Eine Universität müsse, so der Papst, Kultur hervorbringen und Ideen entwickeln, vor allem aber fördere sie im Dienst des Fortschritts die Leidenschaft für die Suche nach der Wahrheit. Die katholischen Hochschulen seien dazu aufgerufen, das Salz und das Licht des Evangeliums Jesu Christi und der lebendigen Tradition der Kirche – immer offen für neue Situationen und Vorschläge – einzubringen.

Deutliche Worte des Rektors

Der Papst warnte vor der "Bequemlichkeit eines schwachen Denkens", wonach alles gleich und alles relativ ist. Wörtlich sagte der Papst: "Die Suche nach der Wahrheit ist anstrengend, weil sie uns zwingt, aus uns selbst herauszugehen, Risiken einzugehen, uns Fragen zu stellen." Er ermutigte die Studierenden, "die Flamme des Suchens am Brennen zu halten und ein offenes Fenster zur Welt von heute zu bleiben."
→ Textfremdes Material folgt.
/-- The next pass of the running call. A pass waits for presence (R105); one that meets poison, or with the
first-NaN trap a NaN case, adds nothing and stops the call (R265, R359). -/
def State.pass (s : State) (hub : Nat) (r : MxRun) (buf : Nat) : State :=
  let e := s.engine hub
  let c := r.call
  let d := c.desc
  let k0 := r.pass * d.kp
  let k1 := min d.klen (k0 + d.kp)
  let reads := (List.range 128).flatMap (fun i => s.rowReads c i k0 k1 ++ s.columnReads c i k0 k1)
  match operandAll reads with
  | .absent => s
  | .poison => s.setEngine hub { e with running := some { r with stop := some .poison } }
  | .bytes _ =>
    let rows := (List.range 128).map (fun i => s.rowOf c i k0 k1)
    let cols := (List.range 128).map (fun n => s.colOf c n k0 k1)
    let narrow := rows.any Prod.snd || cols.any Prod.snd
    let gains := rows.flatMap (fun row => cols.map (fun col => gainOf d.e k0 row.1 col.1))
    let marks := match e.bufs.find? (fun b => b.id = buf) with | some b => b.marks | none => []
    match if c.nanTrap then nanPlace marks gains else none with
    | some p =>
      s.setEngine hub { e with running := some { r with
        stop := some (.nan p.1 p.2 r.pass), status := r.status ||| (if narrow then statNarrow else 0) } }
    | none =>
      let e := e.modBuf buf (MxBuf.addPass gains)
      let void := match e.bufs.find? (fun b => b.id = buf) with
        | some b => gains.zipIdx.any (fun g => decide (g.1.mark ≠ 0) && voidMark (Tab.get b.marks g.2 0))
        | none => false
      s.setEngine hub { e with running := some { r with
        pass := r.pass + 1, status := r.status ||| (if narrow || void then statNarrow else 0) } }

/-- A call has no pass left to run. -/
def MxRun.over' (r : MxRun) : Bool := r.stop.isSome || decide (r.call.desc.passes ≤ r.pass)

/-- The passes of a call have ended: the buffer of a walker's tile is free again (R274). -/
def State.tileFree (s : State) (c : MxCall) : State :=
  { s with walkers := s.walkers.map (fun w => { w with busy := w.busy.filter (fun b => b.1 ≠ c.id) }) }

/-- The running call takes its buffer, or runs one pass. -/
def State.matrixStep (s : State) (hub : Nat) : State :=
  match (s.engine hub).running with
  | none => s
  | some r =>
    match r.buf with
    | none => s.takeBuffer hub r
    | some b =>
      if r.over' then s
      else
        let s := s.pass hub r b
        match (s.engine hub).running with
        | some r => if r.over' then s.tileFree r.call else s
        | none => s

/-! ## The end of a call -/

/-- `TRAPINFO` of the first-NaN trap (R265). -/
def nanInfo (hub row col step : Nat) : DWord :=
  BitVec.ofNat 64 (hub * 2 ^ 26 + row * 2 ^ 24 + col * 2 ^ 22 + step % 2 ^ 16)

/-- The cause that a stopped call leaves. -/
def MxStop.trap (hub : Nat) : MxStop → Trap
  | .nan r c k => { cause := .nanfirst, addr := 0, info := nanInfo hub r c k }
  | .poison => engineTrap (4 * hub) 0 0 2 (.mchk, 0)

/-- Status bits ORed into a call's status word, as `ATL OR` does (R264). A poisoned word keeps its poison. DESIGN CHOICE
(log entry 81): like an `ATL` it waits until its line is present, and counts the line absent at no time. -/
def State.orStatus (s : State) (c : MxCall) (w : Word) : State :=
  if c.desc.nostat then s
  else
    let loc : LocalLoc := .spad (s.operandTeam c c.desc.staddr) (bits c.desc.staddr 20 0)
    match s.localRead loc 4 with
    | some bs => s.localWrite loc (bytesOfWord (BitVec.ofNat 32 (leNat bs) ||| w))
    | none => s

/-- Its status word's line is present. -/
def State.statusReady (s : State) (c : MxCall) : Bool :=
  c.desc.nostat ||
  decide (s.lineCount (s.operandTeam c c.desc.staddr, bits c.desc.staddr 20 0 / 128) = 0)

/-- The causes of a call are held on its thread's flag, and the operation that it ends completes. -/
def State.issuerDone (s : State) (causes : List Trap) (i : Issuer) : State :=
  let s := s.modThread i.team i.thr (fun th =>
    { th with held := th.held ++ causes.map (fun t => ({ flag := i.flag, order := i.op, trap := t } : Deferred)) })
  match s.op? i.op with
  | some o => s.completeOp o [] none
  | none => s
Zuvor hatte der Rektor der Universität, der Soziologe Luc Sels, eine offene akademische Diskussionskultur gefordert. "Wir lassen Raum für abweichende Meinungen", erklärte er und wandte sich an Papst Franziskus: "Auch Sie haben in der Kirche den Raum für Dialog und Widerspruch geöffnet." Nach dem Missbrauchs-Schock sei die moralische Autorität der Kirche im Westen geschwächt. Um die zerbrochene Glaubwürdigkeit wiederherzustellen sei das Gespräch mit den Opfern und das Eingeständnis der eigenen Fehler erforderlich.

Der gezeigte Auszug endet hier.